A woman victimized by Andrew Cuomo’s NYC ban of any support members during labour, which gained so much backlash that it was expelled within four days, details her traumatic experience of giving birth alone.{2}

She received a phone call informing her of the new policy:

“My mind racing, I took a deep breath and tried to hold onto logic and practicalities. This meant nobody else could accompany women in labour – no partners, no doulas, no grandmas-to-be. I asked if my husband would be allowed in the hospital to fill out the paperwork and carry my heavy hospital bag, or if I’d have to do that alone. She said he wouldn’t even be allowed in the building. He would have to drop me off at the curb.

“I hung up the phone, my husband hugged me, and we both cried. He would miss the birth of our second child – our baby girl.”

Upon entering the hospital:

“Thirty minutes later, I had been hand-sanitized and masked and questioned and set up in a delivery room. I sent my husband a photo of me smiling behind the mask, and one of the small clear plastic bassinet that would soon hold our daughter.”

Through her contractions:

“I FaceTimed my husband and managed to prop the phone against one of my bags so he could see the side of my face. He talked me through the contractions as they became stronger and longer. The nurse let me take the mask off through the worst contractions, and my husband reminded me to breathe.”

Through labour:

“It was time to push. There was an urgency in her voice. I was fully dilated, and I felt nauseated from lack of sleep (and lack of food, and lack of calm, and lack of partner). It was just after 2 a.m., and I knew I was going to vomit. I tore off the mask and threw up – violently. Then I realized I could no longer hear the baby’s heartbeat through the monitor. The nurses quickly adjusted me. Nothing. They adjusted again, and still nothing, and again, and still nothing. They rolled me over, and I wondered how I would tell my husband our baby girl was gone. Finally, after a frantic minute of adjusting me and the monitors, they found her heartbeat – it had slowed significantly when I vomited, but it was still there. Still steady. I grappled clumsily for my phone, called my husband on FaceTime at 2:16 a.m., and at 2:18 my doctor told me to push – now!”

To cutting the umbilical cord herself:

“At 2:19 I was holding my baby girl. I cut the cord myself, with her resting on my chest, and held the phone so my husband could see her. She cried and I cried, and the doctor assured me that she was OK.

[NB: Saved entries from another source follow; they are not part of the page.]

-- ==== Sys2Proof/Laws/PerInstr.lean ====
section
/-! SUPPORT. Of every instruction: no core instruction's word has one of the major opcodes that are permanently undefined
(03 R75), so an all-zero or all-one word is no instruction; a command that is no core instruction has no word. -/
namespace Sys2Proof.Laws.Coded

/-- The word of an instruction, where it has one, has neither major opcode 0x00 nor 0x3F (03 R75). -/
def Statement (i : Instr) : Prop := ∀ w, encode i = some w → fOpc w ≠ 0x00 ∧ fOpc w ≠ 0x3F

/-- A command without a word. -/
theorem statement_none {i : Instr} (h : encode i = none) : Statement i := by
  intro w hw; rw [h] at hw; cases hw

/-- An instruction whose word has a major opcode that is not one of the two. -/
theorem statement_some {i : Instr} {w : BitVec 32} (opc : BitVec 6) (h : encode i = some w) (ho : fOpc w = opc)
    (h0 : opc ≠ 0x00) (h1 : opc ≠ 0x3F) : Statement i := by
  intro v hv; rw [h] at hv; cases hv; rw [ho]; exact ⟨h0, h1⟩

theorem fOpc_wRRR (opc : BitVec 6) (f : BitVec 7) (o : RRR) : fOpc (wRRR opc f o) = opc := by
  show BitVec.extractLsb' (n := 3 + 1 + 6 + 5 + 5 + 5 + 7) 22 6 (o.pred ++ BitVec.ofBool o.pn ++ opc ++ o.d ++ o.s1 ++ o.s2 ++ f) = _
  apply BitVec.eq_of_getLsbD_eq; intro i hi
  have : i = 0 ∨ i = 1 ∨ i = 2 ∨ i = 3 ∨ i = 4 ∨ i = 5 := by omega
  simp only [BitVec.getLsbD_extractLsb', BitVec.getLsbD_append]
  rcases this with rfl | rfl | rfl | rfl | rfl | rfl <;> simp
theorem fOpc_wRRRF (opc : BitVec 6) (o : RRRF) : fOpc (wRRRF opc o) = opc := by
  show BitVec.extractLsb' (n := 3 + 1 + 6 + 5 + 5 + 5 + 7) 22 6 (o.pred ++ BitVec.ofBool o.pn ++ opc ++ o.d ++ o.s1 ++ o.s2 ++ o.f) = _
  apply BitVec.eq_of_getLsbD_eq; intro i hi
  have : i = 0 ∨ i = 1 ∨ i = 2 ∨ i = 3 ∨ i = 4 ∨ i = 5 := by omega
  simp only [BitVec.getLsbD_extractLsb', BitVec.getLsbD_append]
  rcases this with rfl | rfl | rfl | rfl | rfl | rfl <;> simp
theorem fOpc_wAtom (op : BitVec 4) (o : AtomF) : fOpc (wAtom op o) = 0x1E := by
  show BitVec.extractLsb' (n := 3 + 1 + 6 + 5 + 5 + 5 + 2 + 1 + 4) 22 6 (o.pred ++ BitVec.ofBool o.pn ++ (0x1E : BitVec 6) ++ o.d ++ o.s1 ++ o.s2 ++ o.place ++ BitVec.ofBool o.dbl ++ op) = _
  apply BitVec.eq_of_getLsbD_eq; intro i hi
  have : i = 0 ∨ i = 1 ∨ i = 2 ∨ i = 3 ∨ i = 4 ∨ i = 5 := by omega
  simp only [BitVec.getLsbD_extractLsb', BitVec.getLsbD_append]
  rcases this with rfl | rfl | rfl | rfl | rfl | rfl <;> simp
theorem fOpc_wRRI (opc : BitVec 6) (o : RRI) : fOpc (wRRI opc o) = opc := by
  show BitVec.extractLsb' (n := 3 + 1 + 6 + 5 + 5 + 12) 22 6 (o.pred ++ BitVec.ofBool o.pn ++ opc ++ o.d ++ o.s ++ o.imm) = _
  apply BitVec.eq_of_getLsbD_eq; intro i hi
  have : i = 0 ∨ i = 1 ∨ i = 2 ∨ i = 3 ∨ i = 4 ∨ i = 5 := by omega
  simp only [BitVec.getLsbD_extractLsb', BitVec.getLsbD_append]
  rcases this with rfl | rfl | rfl | rfl | rfl | rfl <;> simp
theorem fOpc_wShi (k : BitVec 2) (o : ShiF) : fOpc (wShi k o) = 0x06 := by
  show BitVec.extractLsb' (n := 3 + 1 + 6 + 5 + 5 + 4 + 2 + 6) 22 6 (o.pred ++ BitVec.ofBool o.pn ++ (0x06 : BitVec 6) ++ o.d ++ o.s ++ o.hi ++ k ++ o.sh) = _
  apply BitVec.eq_of_getLsbD_eq; intro i hi
  have : i = 0 ∨ i = 1 ∨ i = 2 ∨ i = 3 ∨ i = 4 ∨ i = 5 := by omega
  simp only [BitVec.getLsbD_extractLsb', BitVec.getLsbD_append]
  rcases this with rfl | rfl | rfl | rfl | rfl | rfl <;> simp
theorem fOpc_wB (opc : BitVec 6) (o : BF) : fOpc (wB opc o) = opc := by
  show BitVec.extractLsb' (n := 3 + 1 + 6 + 1 + 21) 22 6 (o.pred ++ BitVec.ofBool o.pn ++ opc ++ BitVec.ofBool o.h ++ o.disp) = _
  apply BitVec.eq_of_getLsbD_eq; intro i hi
  have : i = 0 ∨ i = 1 ∨ i = 2 ∨ i = 3 ∨ i = 4 ∨ i = 5 := by omega
  simp only [BitVec.getLsbD_extractLsb', BitVec.getLsbD_append]
  rcases this with rfl | rfl | rfl | rfl | rfl | rfl <;> simp
theorem fOpc_wLI (opc : BitVec 6) (o : LIF) : fOpc (wLI opc o) = opc := by
  show BitVec.extractLsb' (n := 3 + 1 + 6 + 5 + 17) 22 6 (o.pred ++ BitVec.ofBool o.pn ++ opc ++ o.d ++ o.imm) = _
  apply BitVec.eq_of_getLsbD_eq; intro i hi
  have : i = 0 ∨ i = 1 ∨ i = 2 ∨ i = 3 ∨ i = 4 ∨ i = 5 := by omega
  simp only [BitVec.getLsbD_extractLsb', BitVec.getLsbD_append]
  rcases this with rfl | rfl | rfl | rfl | rfl | rfl <;> simp
theorem fOpc_wV (opc : BitVec 6) (op : BitVec 3) (o : VF) : fOpc (wV opc op o) = opc := by
  show BitVec.extractLsb' (n := 3 + 1 + 6 + 5 + 5 + 5 + 1 + 3 + 3) 22 6 (o.pred ++ BitVec.ofBool o.pn ++ opc ++ o.vd ++ o.vs1 ++ o.vs2 ++ BitVec.ofBool o.sz ++ o.rm ++ op) = _
  apply BitVec.eq_of_getLsbD_eq; intro i hi
  have : i = 0 ∨ i = 1 ∨ i = 2 ∨ i = 3 ∨ i = 4 ∨ i = 5 := by omega
  simp only [BitVec.getLsbD_extractLsb', BitVec.getLsbD_append]
  rcases this with rfl | rfl | rfl | rfl | rfl | rfl <;> simp
theorem fOpc_wAcc (op : BitVec 6) (o : AccF) : fOpc (wAcc op o) = 0x2A := by
  show BitVec.extractLsb' (n := 3 + 1 + 6 + 5 + 5 + 5 + 1 + 6) 22 6 (o.pred ++ BitVec.ofBool o.pn ++ (0x2A : BitVec 6) ++ o.d ++ o.s1 ++ o.s2 ++ BitVec.ofBool o.sz ++ op) = _
  apply BitVec.eq_of_getLsbD_eq; intro i hi
  have : i = 0 ∨ i = 1 ∨ i = 2 ∨ i = 3 ∨ i = 4 ∨ i = 5 := by omega
  simp only [BitVec.getLsbD_extractLsb', BitVec.getLsbD_append]
  rcases this with rfl | rfl | rfl | rfl | rfl | rfl <;> simp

“The next day in the hospital was a bit of a blur. Trying not to feel bitter or lonely, I returned to my mantras: My son was happy. My daughter was safe.”

I wonder if any of the policy makers or enforcers of these policies would accept these conditions themselves. I wonder if Christine Elliot would have considered this a healthy birth experience if she had been at the mercy of her own abusive policies, or if Andrew Cuomo would have obeyed his own orders.

Despite health units having updated their inhumane, unscientific policies to include one support person, which has still been proven detrimental for women who wish to include doulas, family members, or friends in their support team, the effects of those traumatic birth experiences will echo on.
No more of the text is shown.